Am 14. März 2023 findet die Beratung der Sache durch die Kammer des Sozialversicherungsgerichts statt.
Entscheidungsgründe
1.
1.1. Das Sozialversicherungsgericht Basel-Stadt ist als einzige kantonale Instanz zuständig zum Entscheid über die vorliegende Streitigkeit (§ 82 Abs. 1 des Gesetzes vom 3. Juni 2015 betreffend die Organisation der Gerichte und der Staatsanwaltschaft [Gerichtsorganisationsgesetz/GOG]; SG 154.100).

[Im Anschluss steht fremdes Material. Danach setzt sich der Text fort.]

-- ==== Sys2Proof/Safety.lean ====
section
/-! DEFINITION. The terms the claims use: the machine's invariant, what the bus holds and refuses at an address, what an
instruction may write, and the shapes in which the rules of one family are stated. -/

namespace Sys2Proof.Claims

open Sys2Proof.Machine

/-! ## The invariant -/

/-- A device's storage is in canonical form and lists only addresses of its range (R53). -/
def DeviceWf (d : Device) : Prop := Memory.wf d.cells ∧ ∀ c ∈ d.cells, d.owns c.1 = true

/-- What holds between two ticks: every device's storage is canonical (R53), and the decode latches are clear (R31). -/
def Inv (s : State) : Prop := (∀ d ∈ s.devices, DeviceWf d) ∧ s.latches = Latches.clear

/-- What no tick changes of a device: its kind and range (R55), and its storage if it cannot be written (R74). -/
def SameDevice (d d' : Device) : Prop :=
  d'.kind = d.kind ∧ d'.first = d.first ∧ d'.last = d.last ∧ (d.kind.writable = false → d'.cells = d.cells)

/-- At most one of Z, L and G is set (R28). -/
def AtMostOneComparison (f : Flags) : Prop := ¬(f.z ∧ f.l) ∧ ¬(f.z ∧ f.g) ∧ ¬(f.l ∧ f.g)

/-- Exactly one of Z, L and G is set (R28, R200). -/
def ExactlyOneComparison (f : Flags) : Prop := AtMostOneComparison f ∧ (f.z ∨ f.l ∨ f.g)

/-! ## The bus at an address -/

/-- The byte stored for an address: that of the first device that claims it (R53, R56). -/
def storedByte (s : State) (a : Nat) : Byte :=
  match arbitrate s.devices a with
  | some d => d.cells.read a
  | none => 0

/-- The word stored for an address: two bytes of the first device that claims it, high byte first (R53). -/
def storedWord (s : State) (a : Nat) : Word :=
  match arbitrate s.devices a with
  | some d => d.cells.read a ++ d.cells.read (a + 1)
  | none => 0

/-- Why a read at an address is not served (R51, R54, R56); `word` for the two-byte read. -/
def readFault (s : State) (a : Nat) (word : Bool) : Option BusError :=
  match arbitrate s.devices a with
  | none => some .noDevices
  | some d =>
    if d.kind.readable = false then some .writeOnly
    else if word = true ∧ a = d.last.toNat then some .straddle
    else none

/-- The refusals of a read that the rules give (R51, R54, R56). A word read at the last byte of a device that cannot be
read has two of them; which one the model answers is log entry 6, and no claim but that of the bus rests on it. -/
def ReadRefusal (s : State) (a : Nat) (word : Bool) (k : BusError) : Prop :=
  match arbitrate s.devices a with
  | none => k = .noDevices
  | some d => (d.kind.readable = false ∧ k = .writeOnly) ∨ (word = true ∧ a = d.last.toNat ∧ k = .straddle)

/-- Why a write at an address is not served (R51, R54, R56); `word` for the two-byte write. -/
def writeFault (s : State) (a : Nat) (word : Bool) : Option BusError :=
  match arbitrate s.devices a with
  | none => some .noDevices
  | some d =>
    if d.kind.writable = false then some .readOnly
    else if word = true ∧ a = d.last.toNat then some .straddle
    else none

/-- Every byte outside `[a, a + n)` reads in `t` as it reads in `s`, a fault of the read included. -/
def SameBytesOutside (s t : State) (a n : Nat) : Prop :=
  ∀ b, ¬(a ≤ b ∧ b < a + n) → memReadByte b t = memReadByte b s

/-- `t` is `s` with the bytes `bs` stored from `a` up in the device that claims `a`, and nothing else changed. -/
def Stored (s t : State) (a : Nat) (bs : List Byte) : Prop :=
  t = { s with devices := t.devices } ∧ SameBytesOutside s t a bs.length ∧
  ∃ d d', arbitrate s.devices a = some d ∧ arbitrate t.devices a = some d' ∧ SameDevice d d' ∧
    ∀ k, (h : k < bs.length) → d'.cells.read (a + k) = bs[k]

/-- The bytes `bs` lie from `a` up in one readable device that answers for each of their addresses. -/
def HeldAt (s : State) (a : Nat) (bs : List Byte) : Prop :=
  ∃ d, d.kind.readable = true ∧
    ∀ k, (h : k < bs.length) → arbitrate s.devices (a + k) = some d ∧ d.cells.read (a + k) = bs[k]

/-- One writable device answers for each of `n` addresses from `a` up. -/
def WritableRun (s : State) (a n : Nat) : Prop :=
  ∃ d, d.kind.writable = true ∧ ∀ k < n, arbitrate s.devices (a + k) = some d

/-! ## The stack -/

/-- SP as an address. -/
def spOf (s : State) : Nat := s.regs.sp.toNat

/-- Why a push does not happen (R170). -/
def pushFault (s : State) : Option Fault :=
  if 0xFFFD < spOf s then some (.stackOverflow s.regs.sp)
  else (writeFault s (spOf s) true).map (fun k => .bus k (spOf s))

/-- Why a pop does not happen (R171). -/
def popFault (s : State) : Option Fault :=
  if spOf s < 2 then some (.stackUnderflow s.regs.sp)
  else (readFault s (spOf s - 2) true).map (fun k => .bus k (spOf s - 2))

/-- The faults of a pop that does not happen (R171), the read's refusal being one that the rules give. -/
def PopRefusal (s : State) (f : Fault) : Prop :=
  if spOf s < 2 then f = .stackUnderflow s.regs.sp
  else ∃ k, ReadRefusal s (spOf s - 2) true k ∧ f = .bus k (spOf s - 2)

/-- `t` is `s` after a push of `v`: the word at the old SP, SP grown by 2, nothing else changed (R170). -/
def Pushed (s t : State) (v : Word) : Prop :=
  ∃ u, Stored s u (spOf s) [hiByte v, loByte v] ∧ t = { u with regs := { u.regs with sp := s.regs.sp + 2 } }

/-! ## Ends of an executor -/

/-- The outcome is `advance()` from `t` over `len` bytes (R115): the next state with PC moved on, or PcOverflow. -/
def AdvancesFrom (o : Host.Outcome State Fault Refusal) (t : State) (len : Nat) : Prop :=
  (t.regs.pc.toNat + len ≤ 0xFFFF →
    o = .next { t with regs := { t.regs with pc := t.regs.pc + BitVec.ofNat 16 len } }) ∧
  (0xFFFF < t.regs.pc.toNat + len → o = .fault (.pcOverflow t.regs.pc))

/-! ## Shapes of the families -/

/-- The rules of a two-operand instruction (forms RI and RR): its encodings, the register checks (A first), and
`claim s x v len o` for the outcome `o` with first register `x`, second operand `v` and length `len`. -/
def TwoOperand (opRi opRr : Byte) (ri8 : Nibble → Byte → Instr) (ri16 : Nibble → Word → Instr)
    (rr : Nibble → Byte → Instr)
    (claim : State → Reg → Word → Nat → Host.Outcome State Fault Refusal → Prop) : Prop :=
  ∀ (a : Nibble) (v : Byte) (w : Word) (b : Byte),
    (encode (ri8 a v) = [opRi, a ++ 0b0000#4, v] ∧
      encode (ri16 a w) = [opRi, a ++ 0b0100#4, hiByte w, loByte w] ∧
      encode (rr a b) = [opRr, a ++ 0b0000#4, b]) ∧
    ∀ s : State,
      (8 < a.toNat →
        exec (ri8 a v) s = .fault (.invalidRegister a.toNat) ∧
        exec (ri16 a w) s = .fault (.invalidRegister a.toNat) ∧
        exec (rr a b) s = .fault (.invalidRegister a.toNat)) ∧
      ∀ x, Reg.ofIndex a.toNat = some x →
        claim s x (v.setWidth 16) 3 (exec (ri8 a v) s) ∧
        claim s x w 4 (exec (ri16 a w) s) ∧
        (8 < b.toNat → exec (rr a b) s = .fault (.invalidRegister b.toNat)) ∧
        ∀ y, Reg.ofIndex b.toNat = some y → claim s x (s.getReg y) 3 (exec (rr a b) s)

/-- A two-operand instruction that writes a result and flags and advances. -/
def WritesResult (result : Word → Word → Word) (flags : Word → Word → Flags → Flags)
    (s : State) (x : Reg) (v : Word) (len : Nat) (o : Host.Outcome State Fault Refusal) : Prop :=
  AdvancesFrom o
    { s with regs := s.regs.set x (result (s.getReg x) v), flags := flags (s.getReg x) v s.flags } len

/-- The rules of a load or store (forms RR and RD): its encodings, the register checks (A first), and
`claim s x a len o` for the outcome `o` with register `x`, bus address `a` (R103, or the address register's value) and
length `len`. -/
def MemForms (opRr opRd : Byte) (rr rd8 : Nibble → Byte → Instr) (rd16 : Nibble → Word → Instr)
    (rd20 : Nibble → Nibble → Word → Instr)
    (claim : State → Reg → Nat → Nat → Host.Outcome State Fault Refusal → Prop) : Prop :=
  ∀ (a : Nibble) (b v : Byte) (w : Word) (ad : Nibble) (lo : Word),
    (encode (rr a b) = [opRr, a ++ 0b0000#4, b] ∧
      encode (rd8 a v) = [opRd, a ++ 0b0000#4, v] ∧
      encode (rd16 a w) = [opRd, a ++ 0b0100#4, hiByte w, loByte w] ∧
      encode (rd20 a ad lo) = [opRd, a ++ 0b1000#4, 0#4 ++ ad, hiByte lo, loByte lo]) ∧
    ∀ s : State,
      (8 < a.toNat →
        exec (rr a b) s = .fault (.invalidRegister a.toNat) ∧
        exec (rd8 a v) s = .fault (.invalidRegister a.toNat) ∧
        exec (rd16 a w) s = .fault (.invalidRegister a.toNat) ∧
        exec (rd20 a ad lo) s = .fault (.invalidRegister a.toNat)) ∧
      ∀ x, Reg.ofIndex a.toNat = some x →
        (8 < b.toNat → exec (rr a b) s = .fault (.invalidRegister b.toNat)) ∧
        (∀ y, Reg.ofIndex b.toNat = some y → claim s x (s.getReg y).toNat 3 (exec (rr a b) s)) ∧
        claim s x v.toNat 3 (exec (rd8 a v) s) ∧
        claim s x w.toNat 4 (exec (rd16 a w) s) ∧
        claim s x (ad.toNat * 0x10000 + lo.toNat) 5 (exec (rd20 a ad lo) s)

/-- A load of a register: the value read and the width of the read. -/
def Loads (word : Bool) (value : State → Nat → Word)
    (s : State) (x : Reg) (a len : Nat) (o : Host.Outcome State Fault Refusal) : Prop :=
  (readFault s a word ≠ none → ∃ k, ReadRefusal s a word k ∧ o = .fault (.bus k a)) ∧
  (readFault s a word = none → AdvancesFrom o { s with regs := s.regs.set x (value s a) } len)

/-- A store of a register: the bytes stored, from the lowest address up. -/
def Stores (bytes : Word → List Byte)
    (s : State) (x : Reg) (a len : Nat) (o : Host.Outcome State Fault Refusal) : Prop :=
  (∀ k, writeFault s a (decide ((bytes (s.getReg x)).length = 2)) = some k → o = .fault (.bus k a)) ∧
  (writeFault s a (decide ((bytes (s.getReg x)).length = 2)) = none →
    ∃ t, Stored s t a (bytes (s.getReg x)) ∧ AdvancesFrom o t len)

/-- The rules of a control transfer of form D: its encodings, the fault of a long target above 0xFFFF (R260), and
`claim s t len o` for the outcome `o` with target `t` and length `len`. -/
def ControlForms (op : Byte) (d8 : Byte → Instr) (d16 : Word → Instr) (d20 : Nibble → Word → Instr)
    (claim : State → Word → Nat → Host.Outcome State Fault Refusal → Prop) : Prop :=
  ∀ (v : Byte) (w : Word) (ad : Nibble),
    (encode (d8 v) = [op, 0x00, v] ∧ encode (d16 w) = [op, 0x04, hiByte w, loByte w] ∧
      encode (d20 ad w) = [op, 0x08, 0#4 ++ ad, hiByte w, loByte w]) ∧
    ∀ s : State,
      claim s (v.setWidth 16) 3 (exec (d8 v) s) ∧
      claim s w 4 (exec (d16 w) s) ∧
      claim s w 5 (exec (d20 0 w) s) ∧
      (ad ≠ 0 → exec (d20 ad w) s = .fault (.targetOutOfRange (ad ++ w)))

/-- A conditional branch (R261): the target is the next PC when the condition holds, else `advance()`. -/
def Branches (cond : Flags → Prop) (s : State) (t : Word) (len : Nat) (o : Host.Outcome State Fault Refusal) : Prop :=
  (cond s.flags → o = .next { s with regs := { s.regs with pc := t } }) ∧
  (¬cond s.flags → AdvancesFrom o s len)

/-! ## What an instruction may write and raise -/

/-- The registers other than PC that an instruction may write: its destination, the stack pointer of the stack
operations, and R1 to R6 for REI (R21, R23, R25). -/
def mayWriteReg (i : Instr) (y : Reg) : Prop :=
  match i.parts.op with
  | .mov | .ld | .ldb | .add | .sub | .and | .or | .xor | .lsh | .rsh | .mul | .mod =>
    ∃ a, i.regA = some a ∧ Reg.ofIndex a.toNat = some y
  | .pop => y = .sp ∨ ∃ a, i.regA = some a ∧ Reg.ofIndex a.toNat = some y
  | .psh | .jsr | .ret => y = .sp
  | .rei => y = .sp ∨ y ∈ savedRegs
  | .st | .stl | .sth | .cmp | .beq | .bgt | .blt | .bof | .bne | .jmp | .hlt | .nop | .int | .bge | .ble => False

/-- Where an instruction stores and how many bytes; `none` for one that stores nothing. A register-indirect form whose
index names no register stores nothing: it faults (R105). -/
def storeSpan (i : Instr) (s : State) : Option (Nat × Nat) :=
  match i with
  | .stRr _ b => (Reg.ofIndex b.toNat).map (fun y => ((s.getReg y).toNat, 2))
  | .stRd8 _ v => some (v.toNat, 2)
  | .stRd16 _ w => some (w.toNat, 2)
  | .stRd20 _ ad lo => some (ad.toNat * 0x10000 + lo.toNat, 2)
  | .stlRr _ b | .sthRr _ b => (Reg.ofIndex b.toNat).map (fun y => ((s.getReg y).toNat, 1))
  | .stlRd8 _ v | .sthRd8 _ v => some (v.toNat, 1)
  | .stlRd16 _ w | .sthRd16 _ w => some (w.toNat, 1)
  | .stlRd20 _ ad lo | .sthRd20 _ ad lo => some (ad.toNat * 0x10000 + lo.toNat, 1)
  | .pshI8 _ | .pshI16 _ | .pshR _ | .pshD8 _ | .pshD16 _ | .pshD20 _ _ => some (spOf s, 2)
  | .jsrD8 _ | .jsrD16 _ | .jsrD20 _ _ => some (spOf s, 2)
  | _ => none

/-- The faults an executor may raise, by mnemonic (R330, R333). -/
def mayRaise (i : Instr) : Fault → Prop
  | .bus k _ =>
    i.parts.op ∈ [Opcode.ld, .ldb, .st, .stl, .sth, .psh, .pop, .jsr, .ret, .rei] ∧
      ¬(i.parts.op = .ld ∧ i.parts.mode = .immediate) ∧
      (k = .readOnly → i.parts.op ∈ [Opcode.st, .stl, .sth, .psh, .jsr]) ∧
      (k = .writeOnly → i.parts.op ∈ [Opcode.ld, .ldb, .pop, .ret, .rei] ∨
        (i.parts.op = .psh ∧ i.parts.mode = .direct)) ∧
      (k = .straddle → i.parts.op ∉ [Opcode.ldb, .stl, .sth])
  | .invalidOpcode _ | .badForm _ => False
  | .invalidRegister n => 8 < n ∧ (i.regA.map BitVec.toNat = some n ∨ i.regB.map BitVec.toNat = some n)
  | .stackUnderflow _ => i.parts.op ∈ [Opcode.pop, .ret, .rei]
  | .divideByZero => i.parts.op = .mod
  | .stackOverflow _ => i.parts.op ∈ [Opcode.psh, .jsr]
  | .pcOverflow _ => i.parts.op ∉ [Opcode.jmp, .ret, .hlt, .rei]
  | .targetOutOfRange _ => i.parts.op ∈ [Opcode.beq, .bgt, .blt, .bof, .bne, .bge, .ble, .jmp, .jsr]
  | .shiftOverflow n => i.parts.op ∈ [Opcode.lsh, .rsh] ∧ 15 < n.toNat
  | .invalidInterrupt n => i.parts.op = .int ∧ 254 < n.toNat

/-- Instructions executed one after another, fetch apart, stopping at the first that answers no next state. -/
def execAll : List Instr → State → Host.Outcome State Fault Refusal
  | [], s => .next s
  | i :: is, s =>
    match exec i s with
    | .next t => execAll is t
    | .fault k => .fault k
    | .refused r => .refused r

end Sys2Proof.Claims
end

Die örtliche Zuständigkeit des angerufenen Gerichts ergibt sich aus Art. 69 Abs. 1 des Bundesgesetzes vom 19. Juni 1959 über die Invalidenversicherung (IVG; SR 831.20).
1.2. Wie mit Urteil der Präsidentin des Sozialversicherungsgerichts vom 23. September 2022 einlässlich begründet wurde, ist die Beschwerdelegitimation der Beschwerdeführerin gegeben. Zu betonen ist nochmals, dass die Pensionskasse an die Feststellungen der IV-Stelle gebunden ist, wenn letztere – wie im vorliegenden Fall – den Eintritt der mindestens 20%igen Arbeitsunfähigkeit nicht auf einen Zeitpunkt hin festlegte, der ab dem Leistungsgesuch gerechnet weiter als sechs Monate zurückliegt (vgl. u.a. das Urteil des Bundesgerichts 9C_387/2019 vom 10. September 2019 E. 3.3; siehe auch Kaspar Gerber, in: Kommentar zum schweizerischen Sozialversicherungsrecht, IVG, 2022, N 33 f. zu Art. 29 IVG). Ergänzend ist auch auf die sub Erwägung 3.2. hiernach gemachten Ausführungen zu verweisen.
1.3. Da somit sämtliche formellen Voraussetzungen erfüllt sind, ist auf die rechtzeitig erhobene Beschwerde einzutreten.
3.2.2. Die Beigeladene 1 meldete sich am 20. März 2018 (Datum des Einganges) zum Leistungsbezug an (vgl. IV-Akte 1). Der IV-Rentenanspruch konnte daher frühestens am 1. September 2018 entstehen (vgl. Art. 29 Abs. 1 IVG). Für die einjährige Wartezeit nach Art. 28 Abs. 1 lit. b IVG ist somit der Sachverhalt ab September 2017 bedeutsam, wobei es invalidenversicherungsrechtlich genügt, den letzten Tag des Monats zu berücksichtigen (vgl. u.a. das Urteil des Bundesgerichts 9C_12/2014 vom 30. Mai 2014 E. 2.3. mit Verweis auf Art. 29 Abs. 3 IVG). In Bezug auf den Eintritt einer allenfalls relevanten Arbeitsunfähigkeit von mindestens 20 % vor September 2017 bestand daher keine weitere Abklärungspflicht der IV-Stelle (vgl. u.a. das Urteil des Bundesgerichts 9C_12/2014 vom 30. Mai 2014 E. 2.3.; vgl. auch Kaspar Gerber, a.a.O., N 32 zu Art. 29 IVG sowie Marc Hürzeler, in: Kommentar zum schweizerischen Sozialversicherungsrecht, BVG und FZG, 2. Aufl. 2019, N. 16 zu Art. 23 BVG). E contrario bestand somit in Bezug auf den medizinisch relevanten Sachverhalt ab September 2017 eine Abklärungspflicht der Beschwerdegegnerin.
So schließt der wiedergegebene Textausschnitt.